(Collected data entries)

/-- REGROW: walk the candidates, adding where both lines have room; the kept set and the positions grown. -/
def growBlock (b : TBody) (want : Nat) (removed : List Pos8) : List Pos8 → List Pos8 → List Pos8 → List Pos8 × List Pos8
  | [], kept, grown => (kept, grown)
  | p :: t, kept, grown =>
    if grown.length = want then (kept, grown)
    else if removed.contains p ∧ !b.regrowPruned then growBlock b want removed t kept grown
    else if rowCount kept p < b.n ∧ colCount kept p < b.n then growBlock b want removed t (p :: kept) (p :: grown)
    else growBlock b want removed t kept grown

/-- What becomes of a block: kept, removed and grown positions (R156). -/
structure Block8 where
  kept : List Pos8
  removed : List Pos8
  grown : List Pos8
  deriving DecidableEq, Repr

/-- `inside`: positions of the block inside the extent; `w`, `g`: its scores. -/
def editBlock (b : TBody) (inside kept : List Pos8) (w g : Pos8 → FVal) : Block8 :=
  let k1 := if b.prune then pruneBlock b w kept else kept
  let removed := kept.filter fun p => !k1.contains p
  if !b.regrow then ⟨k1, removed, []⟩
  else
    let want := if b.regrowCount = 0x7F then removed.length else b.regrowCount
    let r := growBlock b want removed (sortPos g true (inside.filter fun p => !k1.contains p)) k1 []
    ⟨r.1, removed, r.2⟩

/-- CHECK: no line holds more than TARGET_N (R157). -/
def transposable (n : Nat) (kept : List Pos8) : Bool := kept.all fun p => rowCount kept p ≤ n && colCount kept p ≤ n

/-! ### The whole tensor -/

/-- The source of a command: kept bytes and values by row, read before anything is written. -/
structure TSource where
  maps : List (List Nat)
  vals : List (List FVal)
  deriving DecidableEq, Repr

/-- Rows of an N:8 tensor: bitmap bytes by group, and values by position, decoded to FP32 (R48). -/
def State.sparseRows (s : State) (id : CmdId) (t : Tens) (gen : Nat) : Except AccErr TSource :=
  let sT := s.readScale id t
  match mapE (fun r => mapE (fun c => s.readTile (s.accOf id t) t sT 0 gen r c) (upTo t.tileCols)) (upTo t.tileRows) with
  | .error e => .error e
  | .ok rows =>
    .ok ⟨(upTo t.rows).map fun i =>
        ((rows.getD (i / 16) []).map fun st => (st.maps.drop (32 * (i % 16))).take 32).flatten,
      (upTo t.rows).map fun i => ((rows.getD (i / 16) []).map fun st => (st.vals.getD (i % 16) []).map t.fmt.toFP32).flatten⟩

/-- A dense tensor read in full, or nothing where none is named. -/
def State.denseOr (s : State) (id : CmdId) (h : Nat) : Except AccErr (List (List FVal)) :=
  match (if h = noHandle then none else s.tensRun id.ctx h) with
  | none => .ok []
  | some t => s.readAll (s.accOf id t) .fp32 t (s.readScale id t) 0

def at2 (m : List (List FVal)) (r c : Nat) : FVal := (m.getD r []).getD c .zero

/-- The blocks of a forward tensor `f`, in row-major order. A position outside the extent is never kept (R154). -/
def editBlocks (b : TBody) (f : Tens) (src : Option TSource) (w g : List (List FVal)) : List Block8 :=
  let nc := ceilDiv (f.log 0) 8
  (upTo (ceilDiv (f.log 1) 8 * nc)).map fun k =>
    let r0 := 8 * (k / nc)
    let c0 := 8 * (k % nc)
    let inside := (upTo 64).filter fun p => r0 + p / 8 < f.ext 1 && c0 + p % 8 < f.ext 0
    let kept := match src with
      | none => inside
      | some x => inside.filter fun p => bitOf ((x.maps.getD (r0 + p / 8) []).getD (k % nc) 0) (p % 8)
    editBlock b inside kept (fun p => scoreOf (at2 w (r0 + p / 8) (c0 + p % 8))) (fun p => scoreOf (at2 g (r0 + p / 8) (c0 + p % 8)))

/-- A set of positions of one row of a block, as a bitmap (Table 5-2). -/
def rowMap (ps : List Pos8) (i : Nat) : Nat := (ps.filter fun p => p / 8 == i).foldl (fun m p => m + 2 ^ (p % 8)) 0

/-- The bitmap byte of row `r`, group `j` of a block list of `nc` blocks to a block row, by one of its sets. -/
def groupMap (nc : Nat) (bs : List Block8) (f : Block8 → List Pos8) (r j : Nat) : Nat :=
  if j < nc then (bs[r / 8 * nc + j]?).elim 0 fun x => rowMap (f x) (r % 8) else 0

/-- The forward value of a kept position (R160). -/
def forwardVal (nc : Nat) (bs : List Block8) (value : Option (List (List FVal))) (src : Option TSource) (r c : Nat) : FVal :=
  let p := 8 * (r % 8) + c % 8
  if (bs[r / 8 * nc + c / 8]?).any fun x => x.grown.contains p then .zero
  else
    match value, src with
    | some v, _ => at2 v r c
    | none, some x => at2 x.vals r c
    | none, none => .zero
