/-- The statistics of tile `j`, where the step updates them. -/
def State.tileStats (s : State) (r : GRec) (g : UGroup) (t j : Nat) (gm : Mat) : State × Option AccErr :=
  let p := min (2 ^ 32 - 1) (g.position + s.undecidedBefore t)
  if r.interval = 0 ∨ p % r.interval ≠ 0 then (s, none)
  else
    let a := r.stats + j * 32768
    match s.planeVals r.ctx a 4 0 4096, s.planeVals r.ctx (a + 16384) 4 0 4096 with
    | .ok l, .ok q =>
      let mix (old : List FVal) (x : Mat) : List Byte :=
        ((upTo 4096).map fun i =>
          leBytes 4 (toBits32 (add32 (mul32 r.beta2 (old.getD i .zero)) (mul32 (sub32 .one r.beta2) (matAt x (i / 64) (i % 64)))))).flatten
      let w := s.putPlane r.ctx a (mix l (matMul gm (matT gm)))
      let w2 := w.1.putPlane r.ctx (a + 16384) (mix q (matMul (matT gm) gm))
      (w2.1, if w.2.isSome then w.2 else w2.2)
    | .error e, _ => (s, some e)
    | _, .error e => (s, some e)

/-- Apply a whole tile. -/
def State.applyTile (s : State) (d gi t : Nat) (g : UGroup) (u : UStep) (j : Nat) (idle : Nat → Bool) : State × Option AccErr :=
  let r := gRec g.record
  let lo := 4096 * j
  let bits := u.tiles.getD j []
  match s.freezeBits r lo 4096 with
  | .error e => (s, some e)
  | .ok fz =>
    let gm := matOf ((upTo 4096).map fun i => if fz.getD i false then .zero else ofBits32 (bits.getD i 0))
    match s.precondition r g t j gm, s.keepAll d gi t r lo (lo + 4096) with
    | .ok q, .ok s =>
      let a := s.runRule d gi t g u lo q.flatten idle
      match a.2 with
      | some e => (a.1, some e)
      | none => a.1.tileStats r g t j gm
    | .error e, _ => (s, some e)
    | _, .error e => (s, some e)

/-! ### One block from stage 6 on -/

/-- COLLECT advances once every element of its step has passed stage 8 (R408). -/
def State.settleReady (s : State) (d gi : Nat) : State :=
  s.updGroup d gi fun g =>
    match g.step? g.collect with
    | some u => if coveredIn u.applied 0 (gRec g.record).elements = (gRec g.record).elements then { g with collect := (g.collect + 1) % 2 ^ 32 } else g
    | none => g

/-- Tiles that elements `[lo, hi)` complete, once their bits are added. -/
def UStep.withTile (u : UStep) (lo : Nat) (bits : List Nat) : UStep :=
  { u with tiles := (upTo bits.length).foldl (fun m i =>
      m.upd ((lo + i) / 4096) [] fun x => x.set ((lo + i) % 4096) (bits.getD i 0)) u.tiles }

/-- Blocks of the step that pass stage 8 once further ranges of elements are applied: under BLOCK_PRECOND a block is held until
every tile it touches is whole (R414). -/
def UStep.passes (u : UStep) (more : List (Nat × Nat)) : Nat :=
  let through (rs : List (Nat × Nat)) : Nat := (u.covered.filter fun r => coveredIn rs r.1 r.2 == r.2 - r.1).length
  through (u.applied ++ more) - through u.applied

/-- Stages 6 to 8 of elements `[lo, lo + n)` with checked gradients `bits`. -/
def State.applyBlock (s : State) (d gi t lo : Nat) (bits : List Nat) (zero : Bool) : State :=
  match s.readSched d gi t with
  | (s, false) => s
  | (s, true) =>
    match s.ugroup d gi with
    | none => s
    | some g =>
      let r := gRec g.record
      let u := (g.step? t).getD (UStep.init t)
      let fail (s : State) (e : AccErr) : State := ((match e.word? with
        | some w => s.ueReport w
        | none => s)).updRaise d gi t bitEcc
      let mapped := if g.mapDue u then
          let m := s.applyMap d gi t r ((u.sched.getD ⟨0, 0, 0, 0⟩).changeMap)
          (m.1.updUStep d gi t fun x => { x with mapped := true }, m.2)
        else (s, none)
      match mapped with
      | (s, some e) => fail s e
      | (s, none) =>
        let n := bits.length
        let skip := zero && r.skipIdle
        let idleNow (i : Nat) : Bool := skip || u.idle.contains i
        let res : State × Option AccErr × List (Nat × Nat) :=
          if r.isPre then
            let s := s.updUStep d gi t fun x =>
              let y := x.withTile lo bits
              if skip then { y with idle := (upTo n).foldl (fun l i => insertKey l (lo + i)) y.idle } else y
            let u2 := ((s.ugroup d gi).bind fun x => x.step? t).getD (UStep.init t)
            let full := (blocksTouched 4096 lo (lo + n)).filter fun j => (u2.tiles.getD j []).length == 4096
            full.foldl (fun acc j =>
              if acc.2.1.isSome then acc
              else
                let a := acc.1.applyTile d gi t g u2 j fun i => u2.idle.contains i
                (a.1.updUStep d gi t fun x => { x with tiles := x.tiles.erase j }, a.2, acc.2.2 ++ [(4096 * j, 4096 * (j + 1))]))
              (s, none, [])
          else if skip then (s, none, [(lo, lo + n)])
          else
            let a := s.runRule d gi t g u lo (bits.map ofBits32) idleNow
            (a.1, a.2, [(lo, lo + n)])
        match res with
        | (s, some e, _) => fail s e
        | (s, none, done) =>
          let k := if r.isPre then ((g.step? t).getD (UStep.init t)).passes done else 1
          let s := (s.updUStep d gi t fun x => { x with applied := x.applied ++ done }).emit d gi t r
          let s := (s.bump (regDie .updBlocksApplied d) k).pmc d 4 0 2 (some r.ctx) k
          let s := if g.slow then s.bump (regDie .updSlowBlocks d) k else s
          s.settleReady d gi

# Task directions:
Pull out every line above that holds the word "Option".

# Solution for this problem:
def editBlocks (b : TBody) (f : Tens) (src : Option TSource) (w g : List (List FVal)) : List Block8 :=
def forwardVal (nc : Nat) (bs : List Block8) (value : Option (List (List FVal))) (src : Option TSource) (r c : Nat) : FVal :=
def State.tileStats (s : State) (r : GRec) (g : UGroup) (t j : Nat) (gm : Mat) : State × Option AccErr :=
def State.applyTile (s : State) (d gi t : Nat) (g : UGroup) (u : UStep) (j : Nat) (idle : Nat → Bool) : State × Option AccErr :=
        let res : State × Option AccErr × List (Nat × Nat) :=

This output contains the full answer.